Certain amino acid concentration changes are known to be detected by the mTORC1 signalling pathway which elicits molecular and cellular changes according to nutritional state [9]. However, the direct impact of global amino acid scarcity on protein translation is underexplored, despite supply characteristics defining an important amino acid classification system in animals [10]. That classification comprises essential amino acids (EAA) required from diet, non-essential amino acids (NEAA) obtained through biosynthesis, and an ill-defined intermediate class, conditionally essential amino acids (CEAA), requiring supplementation from diet during development and periods of stress or illness [11, 12]. Over 500 million years ago the new animal kingdom was, in part, distinguished by a coordinated inactivation of biosynthetic pathways for the EAA class [13–15]. The resulting switch from an autotrophic (nutrient synthesising) to auxotrophic (nutrient requiring) lifeway obliged animals to obtain EAAs from a diet of plants, bacteria, or, indirectly from prey that fed on those sources. The opportunity for increased biological size and complexity offered by the energetic efficiency of a higher trophic level has been of demonstrable advantage to animals but it created vulnerability to situational deficits in dietary supply of EAA and possibly CEAA. Such deficits would likely limit tRNA-amino acid synthesis and availability, slowing protein translation rate, and decreasing expression–with inevitable phenotypic consequences.

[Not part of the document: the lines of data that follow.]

/-- What runs when an instruction answers a next state: a command, written to CMD or not; a link event; a read of EVQ_POP; or
another access of a register. -/
theorem exec_next_cases {i : Instr} {s t : State} (h : exec i s = .next t) :
    (isCommand (underlying i) = true ∧ exec (underlying i) s = .next t) ∨ isLink i = true ∨
    (i = .regEvqPop .read ∧ t = returnRead (evqHead s) { s with evq := s.evq.tail }) ∨
    (isCommand (underlying i) = false ∧ Accessed s t) := by
  by_cases command : isCommand i = true
  · rw [underlying_of_isCommand command]
    exact .inl ⟨command, h⟩
  by_cases event : isLink i = true
  · exact .inr (.inl event)
  cases i with
  | regCmd a =>
    cases a with
    | read => cases h; exact .inr (.inr (.inr ⟨rfl, accessed_returnRead 0 s⟩))
    | write w => exact .inl ⟨isCommand_decodeCommand w, exec_regCmd_write w s ▸ h⟩
  | regEvqPop a =>
    cases a with
    | read => cases h; exact .inr (.inr (.inl ⟨rfl, rfl⟩))
    | write v => cases h; exact .inr (.inr (.inr ⟨rfl, _, _, _, _, _, rfl⟩))
  | regCtrl a | regIntEn a | regNakLimit a | regArg0 a =>
    refine .inr (.inr (.inr ⟨rfl, ?_⟩))
    cases a <;> cases h <;> exact ⟨_, _, _, _, _, rfl⟩
  | regResult a | regResult2 a | regEvqStatus a | regEvqPeek a | regParam0 a | regParam1 a | regParam2 a | regReserved34 a
  | regReserved38 a | regReserved3C a => exact .inr (.inr (.inr ⟨rfl, accessed_readOnly h⟩))
  | _ => simp [isCommand, isLink] at command event

end Sys2Proof.Machine
end

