theorem linkTxAck_data_acts (g : Good s) (p : Sends c d s) (noSetup : (slotHalf c d s).setup = false)
    (next : exec (.linkTxAck c d) s = .next t) : EventActs c d s t := by
  have sv := p.serves
  have busy := busy_of_ready g p.ready
  have counted := counted_progressed p.done_add_cnt_le
  rw [exec_linkTxAck_of_data p noSetup] at next
  split at next
  next completes =>
    obtain rfl := Host.Outcome.next.inj next
    obtain ⟨settled, slotSettled, word, -, others, -, -, -, -, identities⟩ := ack_settles p
    have le := p.done_add_cnt_le
    have lt := (slotHalf c d s).total.isLt
    exact actsOn_of_settled g sv busy counted (cnt_le_size g p.ready) settled (sameButFlags_of_otherHalves others) identities
      slotSettled word (by decide) (by omega) (arenaWritten_of_same (by simp [ackedState, countedState, attempted]))
      (memWritten_of_same (by simp [ackedState, countedState, attempted]))
  next more =>
    have positive := mps_pos_of_good g p.ready
    have notShort : ¬ (slot c.toNat d s).cnt.toNat < (slotHalf c d s).mps.toNat := fun short => more (.inl short)
    have le := p.done_add_cnt_le
    obtain rfl := Host.Outcome.next.inj (whenAdmitted_next.1 next).2
    obtain ⟨flying, slotAfter, otherSlots, associations, evq, -, -, others, -, -, -, -, identities⟩ := ack_arms p
    have ok := halfOk_of_ready g p.ready
    have bound := ok.bound_of_busy busy
    have becomes : SlotBecomes c.toNat d { slot c.toNat d s with cnt := BitVec.ofNat 16 (nextCount c d s) } s (nextArmed c d s) :=
      ⟨slotAfter, otherSlots, associations⟩
    refine actsOn_of_flying g sv busy counted (Nat.zero_le _) ?_ flying others identities slotAfter otherSlots
      (associationsAfter_of_becomes becomes rfl) evq (arenaWritten_of_loaded (a := nextAddr c d s) (n := nextCount c d s) ?_ ?_)
      (fun same => ?_) (memWritten_of_same ?_)
    · rw [toNat_nextCount, if_pos p.sending, nextCount, nextLen, progressed, p.toNat_done_add_cnt]
    · exact ok.count_le_size (arenaGran_pos g.shape.1) bound (min_le_left _ _)
    · exact nextArmed_arena p
    · exact absurd (done_progressed same le) (by omega)
    · simp [nextArmed, ackedState, countedState, attempted]
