/-- The eight conditional branches (45_control.md R233 to R241, 40_addressing.md R143). -/
def Obligations.BranchesFollowTheirFlag : Prop :=
  (∀ off, BranchForm (.bcc off) [0x90, off] off (fun s => !s.p.c)) ∧
  (∀ off, BranchForm (.bcs off) [0xB0, off] off (fun s => s.p.c)) ∧
  (∀ off, BranchForm (.beq off) [0xF0, off] off (fun s => s.p.z)) ∧
  (∀ off, BranchForm (.bmi off) [0x30, off] off (fun s => s.p.n)) ∧
  (∀ off, BranchForm (.bne off) [0xD0, off] off (fun s => !s.p.z)) ∧
  (∀ off, BranchForm (.bpl off) [0x10, off] off (fun s => !s.p.n)) ∧
  (∀ off, BranchForm (.bvc off) [0x50, off] off (fun s => !s.p.v)) ∧
  (∀ off, BranchForm (.bvs off) [0x70, off] off (fun s => s.p.v))

/-- BRK (45_control.md R242, 60_exceptions.md R310). That its encoding writes the unread padding byte as $00 is the model's choice
(log 10). -/
def Obligations.BrkEntersThroughTheIrqVector : Prop :=
  encode .brk = [0x00, 0x00] ∧ ∀ s, ∃ t, Entered (s.pc + 2) true 0xFFFE s t ∧ exec .brk s = .next t

/-- RTI (45_control.md R243). -/
def Obligations.RtiRestoresStatusAndPc : Prop :=
  encode .rti = [0x40] ∧ ∀ s, ∃ m vlo vhi,
    memRead (stackAddr (s.sp + 1)) s = .ok (m, s) ∧ memRead (stackAddr (s.sp + 2)) s = .ok (vlo, s) ∧
    memRead (stackAddr (s.sp + 3)) s = .ok (vhi, s) ∧
    exec .rti s = .next { s with p := unpacked m, sp := s.sp + 3, pc := word vlo vhi, cyclesRemaining := 6 }

/-- The flag instructions and NOP (46_flags_misc.md R260 to R267). -/
def Obligations.FlagInstructionsWriteOneFlag : Prop :=
  ImpliedForm .clc [0x18] 2 (fun s => { s with p := { s.p with c := false } }) ∧
  ImpliedForm .cld [0xD8] 2 (fun s => { s with p := { s.p with d := false } }) ∧
  ImpliedForm .cli [0x58] 2 (fun s => { s with p := { s.p with i := false } }) ∧
  ImpliedForm .clv [0xB8] 2 (fun s => { s with p := { s.p with v := false } }) ∧
  ImpliedForm .sec [0x38] 2 (fun s => { s with p := { s.p with c := true } }) ∧
  ImpliedForm .sed [0xF8] 2 (fun s => { s with p := { s.p with d := true } }) ∧
  ImpliedForm .sei [0x78] 2 (fun s => { s with p := { s.p with i := true } }) ∧
  ImpliedForm .nop [0xEA] 2 (fun s => s)

/-- An undefined opcode halts, and a halted session takes no step (60_exceptions.md R300). That the error is a next state and the
fault comes with the step after it is the model's reading (log 8), and that exec does the same for an opcode byte outside R106's list,
which the decoder never gives, is its choice (log 15). -/
def Obligations.UndefinedOpcodeHaltsTheSession : Prop :=
  (∀ op s, exec (.illegal op) s = .next { s with halted := true, fault := some (s.pc, op) }) ∧
  (∀ s op u, s.halted = false → s.cyclesRemaining = 0 → noInterrupt (atBoundary s) →
    memRead s.pc (atBoundary s) = .ok (op, u) → undefinedOpcodes.contains op = true →
    step s = .next { u with halted := true, fault := some (s.pc, op) }) ∧
  (∀ s, s.halted = true → step s = .fault (.illegalOpcode s.fault))

/-- The zero-page and absolute forms (40_addressing.md R134 to R136, R138, R139). -/
def Obligations.DirectFormsComputeTheirAddress : Prop :=
  ∀ s z a,
    (effectiveAddress (.zp z) s).toNat = z.toNat ∧
    (effectiveAddress (.zpx z) s).toNat = (z.toNat + s.x.toNat) % 256 ∧
    (effectiveAddress (.zpy z) s).toNat = (z.toNat + s.y.toNat) % 256 ∧
    pageCrossed (.zp z) s = false ∧ pageCrossed (.zpx z) s = false ∧ pageCrossed (.zpy z) s = false ∧
    effectiveAddress (.abs a) s = a ∧ pageCrossed (.abs a) s = false ∧
    (effectiveAddress (.abx a) s).toNat = (a.toNat + s.x.toNat) % 65536 ∧
    (pageCrossed (.abx a) s = true ↔ a.toNat / 256 ≠ (a.toNat + s.x.toNat) % 65536 / 256) ∧
    (effectiveAddress (.aby a) s).toNat = (a.toNat + s.y.toNat) % 65536 ∧
    (pageCrossed (.aby a) s = true ↔ a.toNat / 256 ≠ (a.toNat + s.y.toNat) % 65536 / 256)

/-- The indexed indirect and indirect indexed forms (40_addressing.md R141, R142). -/
def Obligations.IndirectFormsReadPointersInPageZero : Prop :=
  ∀ s z,
    (∃ vlo vhi,
      memRead (BitVec.ofNat 16 ((z.toNat + s.x.toNat) % 256)) s = .ok (vlo, s) ∧
      memRead (BitVec.ofNat 16 ((z.toNat + s.x.toNat + 1) % 256)) s = .ok (vhi, s) ∧
      effectiveAddress (.izx z) s = word vlo vhi ∧ pageCrossed (.izx z) s = false) ∧
    (∃ vlo vhi,
      memRead (BitVec.ofNat 16 z.toNat) s = .ok (vlo, s) ∧
      memRead (BitVec.ofNat 16 ((z.toNat + 1) % 256)) s = .ok (vhi, s) ∧
      (effectiveAddress (.izy z) s).toNat = ((word vlo vhi).toNat + s.y.toNat) % 65536 ∧
      (pageCrossed (.izy z) s = true ↔
        (word vlo vhi).toNat / 256 ≠ ((word vlo vhi).toNat + s.y.toNat) % 65536 / 256))

/-- The adder's carry and overflow (42_arith_logic.md R180). -/
def Obligations.AdderOverflowIsSignedRange : Prop :=
  ∀ (a m : Byte) (c : Bool),
    (sumResult a m c).toNat = (a.toNat + m.toNat + c.toNat) % 256 ∧
    (sumCarry a m c = true ↔ 255 < a.toNat + m.toNat + c.toNat) ∧
    (sumOverflow a m c = true ↔ a.toInt + m.toInt + c.toNat < -128 ∨ 127 < a.toInt + m.toInt + c.toNat)

/-- The internal RAM and its mirrors (20_memory.md R65). -/
def Obligations.RamIsMirroredEveryTwoKib : Prop :=
  ∀ s (a b : Word) v, s.ram.wf → a.toNat < 0x2000 → b.toNat < 0x2000 →
    memRead b s = .ok (s.ram.get (b.toNat % 2048), s) ∧
    (∃ t, memWrite a v s = .ok t ∧ t = { s with ram := t.ram } ∧
      memRead b t = .ok (if b.toNat % 2048 = a.toNat % 2048 then v else s.ram.get (b.toNat % 2048), t)) ∧
    (coldReset s).ram.get (a.toNat % 2048) = 0 ∧ (warmReset s).ram = s.ram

Here we explore that possibility, and present supportive evidence obtained from quantitative proteomics datasets that a protein’s amino acid composition correlates with its expression in two distinct ways. Firstly, we show that extreme proportions of EAA and CEAA nutritional class amino acids in an animal protein exert a negative influence on expression, suggesting that amino acid demand can outstrip supply during translation. Secondly, we show that the proportions of individual amino acids in a protein influence its expression and that this effect is shared across all kingdoms of life ‐ and derived from the unchanging structural and encoding features of amino acids. We propose that evolution has harnessed amino acid effects on expression to select protein compositions that confer advantageous responses during environmental stress.
Results
Effects of nutritional amino acid classes on protein expression
We first examined how the amino acid nutritional class composition of every human protein influences its expression. As a start, the mass spectrometry-derived expression levels of 9,399 liver proteins were accessed from the public proteomics repository, PaxDB [16] (Methods). Fig 1A shows proteins ranked from low-to-high frequency of each of the three nutritional classes plotted against a conservative moving median protein expression level. For most proteins, a greater compositional frequency of CEAA (fCEAA) was generally associated with a modest decrease in protein expression, whereas greater EAA (fEAA) was associated with a modest increased expression. However, at the extremes of composition, the outcome was more striking with very high fEAA and fCEAA both repressing expression, and very low fEAA and fCEAA permitting higher expression. At these extremes, we interpret the apparent fNEAA influence on expression as just a passive numerical consequence of active fCEAA or fEAA effects. These findings are striking in two regards: they are naïve of mRNA expression information, and data are derived from human donors without known dietary amino acid deficiency. We propose an explanation in which inadequate nutritional supply (EAA) or biosynthesis (CEAA) particularly constrains the expression of proteins with extreme EAA/CEAA compositions.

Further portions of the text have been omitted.